The strategic vision emphasizes coexistence rather than displacement of the traditional financial sector. Swan expects onchain rails to operate alongside legacy banks, which will continue to hold the fiat reserves backing digital tokens and provide localized custody services. Premier E. David Burt highlighted that reliance on legacy payment infrastructure has historically burdened Bermudians with high fees and stifled economic growth. By leveraging blockchain technology, the island aims to bypass expensive intermediary banking loops that erode merchant margins, thereby keeping capital circulating natively within the local economy. Woofun AI notes that this approach seeks to redefine the definition of property and contract law to accommodate digital assets, ensuring that smart contracts satisfy legal requirements for ownership transfer.
Legal alignment remains a critical component of this transition, requiring specific legislative tweaks to clarify how share registers can exist in digital form. Swan observed that current securities and contract laws often lack clarity regarding whether smart contracts constitute a valid legal transfer of ownership. To address these complexities, the BMA recently concluded a pilot program embedding compliance directly into smart contracts. The trial successfully demonstrated that protocols could automatically freeze transactions if collateral reserves fell below specific thresholds or block exchanges entirely if an address violated real-time anti-money laundering or sanctions screening. This proactive regulatory framework aims to replicate the island's historical success as one of the world's top three reinsurance centers by applying the Digital Asset Business Act (DABA) to tokenized real-world assets and decentralized finance.

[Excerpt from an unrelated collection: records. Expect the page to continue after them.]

-- ==== Sys2Proof/Machine/VdAccess.lean ====
section
/-! DEFINITION. Accesses the keeper and the bulk engines make for a VD, in its default context (R299, R307, R418, R421),
and firmware's own accesses by physical address under key ID 0 (R347, R356). -/
namespace Sys2Proof.Machine
open Sys2Proof

/-- The tile a waiter belongs to. -/
def Waiter.tile? : Waiter → Option Nat
  | .acc q _ _ => seqTile? q
  | .lines t _ _ => some t
  | .prefetch t _ _ _ => some t
  | .index t _ _ _ _ => some t
  | .wc t _ => some t
  | .bulk _ | .aperture _ | .pkt _ | .host _ _ => none

/-- An agent acting for a VD (R418). -/
def Vd.agent (v : Vd) : Agent := { die := v.home, quires := some (quiresOf v.quires) }

/-- The keeper's own view of a VD, for a dump: its accesses go under HWKEY (R421). -/
def Vd.own (v : Vd) : Vd := { v with hw := true }

/-- A DVA holds the keeper's own data: a journal, or a block it has built in the pool (R292, R296). -/
def Vd.keeps (v : Vd) (dva : Nat) : Bool :=
  (v.jrnl0 ≤ dva && dva < v.jrnl0 + 2 ^ 20) || (v.jrnl1 ≤ dva && dva < v.jrnl1 + 2 ^ 20) ||
  v.poolUse.any fun r => v.pool + r.1 ≤ dva && dva < v.pool + r.1 + r.2

/-- The attributes a keeper's access takes at a page: that of memory which holds its own data goes under the HWKEY of the VD's
default context, whatever the leaf says (R421). -/
def Vd.attr (v : Vd) (dva : Nat) (t : Target) (a : PageAttr) : PageAttr :=
  if t.isMem && (v.hw || v.keeps dva) then { a with keyId := v.ctx.hwkey.toNat } else a

/-- One line part of an access for a VD, translated and checked. -/
def State.vdTarget (s : State) (v : Vd) (dva : Nat) (need : Need) : State × Except Nat (Target × PageAttr) :=
  if dva / 2 ^ 56 ≠ 0 then (s, .error canon)
  else match s.translateNow v.home v.vd v.ctx dva fun t a => (s.pageCheck v.agent v.world t (v.attr dva t a) need).isNone with
    | (s, .error c) => (s, .error c)
    | (s, .ok (t, a)) =>
      let a := v.attr dva t a
      match s.pageCheck v.agent v.world t a need with
      | some c => (s, .error c)
      | none => (s, .ok (t, a))

/-- What a peer answers a keeper's access that is made in one step: a fault of R400 or a loss, or none; free (log 61). -/
def State.peerOutcome (s : State) (codes : List Nat) : State × Option Nat :=
  ({ s with fresh := s.fresh + 1 }, codes[(Config.freeWord s.fresh).toNat % (codes.length + 1)]?)

/-- The faults a peer may answer with, and a loss. -/
abbrev peerFaults : List Nat := [perm, notPresent, keyMismatch, integrity, fabricLoss]

/-- The bytes a peer answers such a read with: its memory is the peer's, so they are free (log 61). -/
def State.peerBytes (s : State) : Nat → State × List Byte
  | 0 => (s, [])
  | n + 1 =>
    let b := Config.freeHostByte s.fresh
    let (s, t) := ({ s with fresh := s.fresh + 1 } : State).peerBytes n
    (s, b :: t)

/-- The lane source of the keeper sequencer that acts for a VD (R391). -/
def Vd.source (v : Vd) : Nat := 1152 + 2 * v.home + v.acting

/-- The queue a keeper's message leaves: Q0, Q1 or Q2, as a sequencer's own loads, stores and atomics do. -/
def keeperQueue : MsgOp → Nat
  | .write => 1
  | .atomic => 2
  | _ => 0

/-! ## Ways to a peer (R385) -/

def State.modFab (s : State) (f : Fabric → Fabric) : State := { s with fabric := f s.fabric }
/-- Raise a counter of R403. -/
def State.count (s : State) (off : Nat) : State := s.modFab fun f => { f with ctrs := bump f.ctrs off }

abbrev cTxNoRoute : Nat := 0x928

/-- The ways of a destination's spray list: its valid paths through trained ports, in order. -/
def Fabric.spray (f : Fabric) (dst : Nat) : List Way :=
  let r := f.routes.get {} dst
  if !r.dcfg.getLsbD 3 then []
  else (r.paths.filter fun w => w.getLsbD 31 && bitOf (bitsOf 19 16 w.toNat) f.ports).map fun w =>
    { port := bitsOf 19 16 w.toNat, vc := bitsOf 22 20 w.toNat, tag := bitsOf 15 0 w.toNat }

/-- A peer can be reached at all. -/
def State.reachable (s : State) (peer : Nat) : Bool := (s.sct.moorings.get {} peer).up && !(s.fabric.spray peer).isEmpty

/-- Send a keeper's message to a peer that can be reached; a peer that cannot gives FABRIC_LOSS at once (R385, R387). -/
def State.vdSend (s : State) (v : Vd) (pkg : Nat) (m : Message) (who : Option Waiter) : State × Except Nat Unit :=
  if s.reachable pkg then
    (s.submit pkg ((v.source + keeperQueue m.op) % 16) { m with world := v.world, origin := v.source } who, .ok ())
  else (s.count cTxNoRoute, .error fabricLoss)

/-- The same for an access made in one step: its outcome is free. -/
def State.vdSendNow (s : State) (v : Vd) (pkg : Nat) (m : Message) (codes : List Nat) : State × Except Nat Unit :=
  match s.vdSend v pkg m none with
  | (s, .error c) => (s, .error c)
  | (s, .ok ()) => match s.peerOutcome codes with
    | (s, some c) => (s, .error c)
    | (s, none) => (s, .ok ())

/-- Read a part; poisoned data raises POISON, as for a load. -/
def State.vdReadPart (s : State) (v : Vd) (p : AccPart) : State × Except Nat (List Byte) :=
  match s.vdTarget v p.addr .read with
  | (s, .error c) => (s, .error c)
  | (s, .ok (.peer pkg pa, a)) => match s.vdSendNow v pkg { op := .readReq, keyId := a.keyId, len := p.len, pa := pa } (poisonF :: peerFaults) with
    | (s, .error c) => (s, .error c)
    | (s, .ok ()) => let (s, bs) := s.peerBytes p.len; (s, .ok bs)
  | (s, .ok (t, a)) =>
    match (s.spend v.vd (some t)).readTarget v.world t a.keyId p.len with
    | (s, .ok (bs, false)) => (s, .ok bs)
    | (s, .ok (_, true)) => (s, .error poisonF)
    | (s, .fault c) => (s, .error c)
    | (s, .held _) => (s, .error notPresent)

/-- Line parts of a longer run; the fuel bounds their number. -/
def lineParts : Nat → Nat → Nat → List AccPart
  | 0, _, _ => []
  | fuel + 1, a, n =>
    if n = 0 then []
    else
      let k := min n (64 - a % 64)
      { addr := a, len := k } :: lineParts fuel (a + k) (n - k)

/-- The lines a run of `n` bytes at `a` touches, as parts. -/
def runParts (a n : Nat) : List AccPart := lineParts (n / 64 + 2) a n

def State.vdReadParts (s : State) (v : Vd) : List AccPart → List Byte → State × Except Nat (List Byte)
  | [], acc => (s, .ok acc)
  | p :: t, acc =>
    match s.vdReadPart v p with
    | (s, .ok bs) => s.vdReadParts v t (acc ++ bs)
    | (s, .error c) => (s, .error c)

/-- Read `n` bytes at a DVA of a VD's default context. -/
def State.vdRead (s : State) (v : Vd) (dva n : Nat) : State × Except Nat (List Byte) := s.vdReadParts v (runParts dva n) []

/-- Write a part. -/
def State.vdWritePart (s : State) (v : Vd) (a : Nat) (bs : List Byte) : State × Except Nat Unit :=
  match s.vdTarget v a .write with
  | (s, .error c) => (s, .error c)
  | (s, .ok (.peer pkg pa, at_)) =>
    s.vdSendNow v pkg { op := .write, keyId := at_.keyId, len := bs.length, pa := pa, data := bs } peerFaults
  | (s, .ok (t, at_)) =>
    match (s.spend v.vd (some t)).writeTargetNow v.world false t at_.keyId bs with
    | (s, .ok ()) => (s, .ok ())
    | (s, .fault c) => (s, .error c)
    | (s, .held _) => (s, .error notPresent)

def State.vdWriteParts (s : State) (v : Vd) : List AccPart → List Byte → State × Except Nat Unit
  | [], _ => (s, .ok ())
  | p :: t, bs =>
    match s.vdWritePart v p.addr (bs.take p.len) with
    | (s, .ok ()) => s.vdWriteParts v t (bs.drop p.len)
    | (s, .error c) => (s, .error c)

/-- Write bytes at a DVA of a VD's default context. -/
def State.vdWrite (s : State) (v : Vd) (dva : Nat) (bs : List Byte) : State × Except Nat Unit :=
  s.vdWriteParts v (runParts dva bs.length) bs

/-- The same, the outcome of the write not used. -/
def State.vdPut (s : State) (v : Vd) (dva : Nat) (bs : List Byte) : State := (s.vdWrite v dva bs).1

/-- The function code and operands of an atomic's message (R390): `sa` says that it goes to the controller of its home. -/
def AtomOp.message (o : AtomOp) (w : Nat) (sa : Bool) (key pa x : Nat) : Message :=
  let code := match o with
    | .fn f => f
    | .cas _ => 9
  let args := match o with
    | .fn _ => bytesOf w x
    | .cas c => bytesOf w c ++ bytesOf w x
  { op := .atomic, fn := code + (if w = 8 then 16 else 0) + (if sa then 32 else 0), keyId := key, len := w, pa := pa, data := args }

/-- What an atomic asks of its page (R113). -/
def AtomOp.need (o : AtomOp) (aligned : Bool) : Need :=
  .atomic aligned (match o with | .fn 0 | .fn 8 | .cas _ => true | _ => false)

/-- A 64-bit system-scope atomic at a DVA of a VD (R289): the old value. -/
def State.vdAtomic (s : State) (v : Vd) (dva : Nat) (o : AtomOp) (x : Nat) : State × Except Nat Nat :=
  match s.vdTarget v dva (o.need (dva % 8 = 0)) with
  | (s, .error c) => (s, .error c)
  | (s, .ok (.peer pkg pa, a)) =>
    match s.vdSendNow v pkg (o.message 8 a.sa a.keyId pa x) (poisonF :: atomicType :: peerFaults) with
    | (s, .error c) => (s, .error c)
    | (s, .ok ()) => let (s, bs) := s.peerBytes 8; (s, .ok (natOf bs))
  | (s, .ok (t, a)) =>
    match (s.spend v.vd (some t)).atomTargetNow v.world t a 8 o x with
    | (s, .ok old) => (s, .ok old)
    | (s, .fault c) => (s, .error c)
    | (s, .held _) => (s, .error notPresent)

/-- The same atomic for one who waits: none where a peer has been asked (R400). -/
def State.vdAskAtomic (s : State) (v : Vd) (dva : Nat) (o : AtomOp) (x : Nat) (who : Waiter) : State × Except Nat (Option Nat) :=
  match s.vdTarget v dva (o.need (dva % 8 = 0)) with
  | (s, .ok (.peer pkg pa, a)) => match s.vdSend v pkg (o.message 8 a.sa a.keyId pa x) (some who) with
    | (s, .error c) => (s, .error c)
    | (s, .ok ()) => (s, .ok none)
  | _ => match s.vdAtomic v dva o x with
    | (s, .ok n) => (s, .ok (some n))
    | (s, .error c) => (s, .error c)

/-- A 64-bit word of a VD, or the fault of reading it. -/
def State.vdWord (s : State) (v : Vd) (dva : Nat) : State × Except Nat Nat :=
  match s.vdRead v dva 8 with
  | (s, .ok bs) => (s, .ok (natOf bs))
  | (s, .error c) => (s, .error c)

/-- The same for one who waits: none where a peer has been asked (R400). -/
def State.vdAskWord (s : State) (v : Vd) (dva : Nat) (who : Waiter) : State × Except Nat (Option Nat) :=
  match s.vdTarget v dva .read with
  | (s, .ok (.peer pkg pa, a)) =>
    match s.vdSend v pkg { op := .readReq, keyId := a.keyId, len := 8, pa := pa } (some who) with
    | (s, .error c) => (s, .error c)
    | (s, .ok ()) => (s, .ok none)
  | _ => match s.vdWord v dva with
    | (s, .ok n) => (s, .ok (some n))
    | (s, .error c) => (s, .error c)

/-- A firmware read by physical address under a key. -/
def State.paRead (s : State) (key pa n : Nat) : State × Except Nat (List Byte) :=
  (runParts pa n).foldl (fun (r : State × Except Nat (List Byte)) p =>
    match r with
    | (s, .ok acc) =>
      match s.homeRead false p.addr p.len key with
      | (s, .ok (bs, false)) => (s, .ok (acc ++ bs))
      | (s, .ok (_, true)) => (s, .error poisonF)
      | (s, .fault c) => (s, .error c)
      | (s, .held _) => (s, .error notPresent)
    | r => r) (s, .ok [])

/-- A firmware write by physical address under a key. -/
def State.paWrite (s : State) (key pa : Nat) (bs : List Byte) : State :=
  (runParts pa bs.length).foldl (fun (s : State) p =>
    (s.homeWriteNow false false false p.addr key ((bs.drop (p.addr - pa)).take p.len)).1) s

end Sys2Proof.Machine
end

Looking toward future liquidity challenges, Swan indicated that the BMA is shifting focus from human traders to digital liquidity generated by automated machines. The authority plans to roll out an AI payments hub to research and supervise transactional flows initiated entirely by autonomous software, ensuring robust market depth without manual intervention. Woofun AI analysis suggests that while larger G20 nations face multi-year regulatory bottlenecks in scaling such ledgers, Bermuda's small population serves as a primary geopolitical advantage for rapid implementation. Swan concluded that smaller jurisdictions with adequate resources can follow this model, whereas larger nations must adopt different strategies, emphasizing that attracting serious companies requires avoiding a race to the bottom in regulatory standards.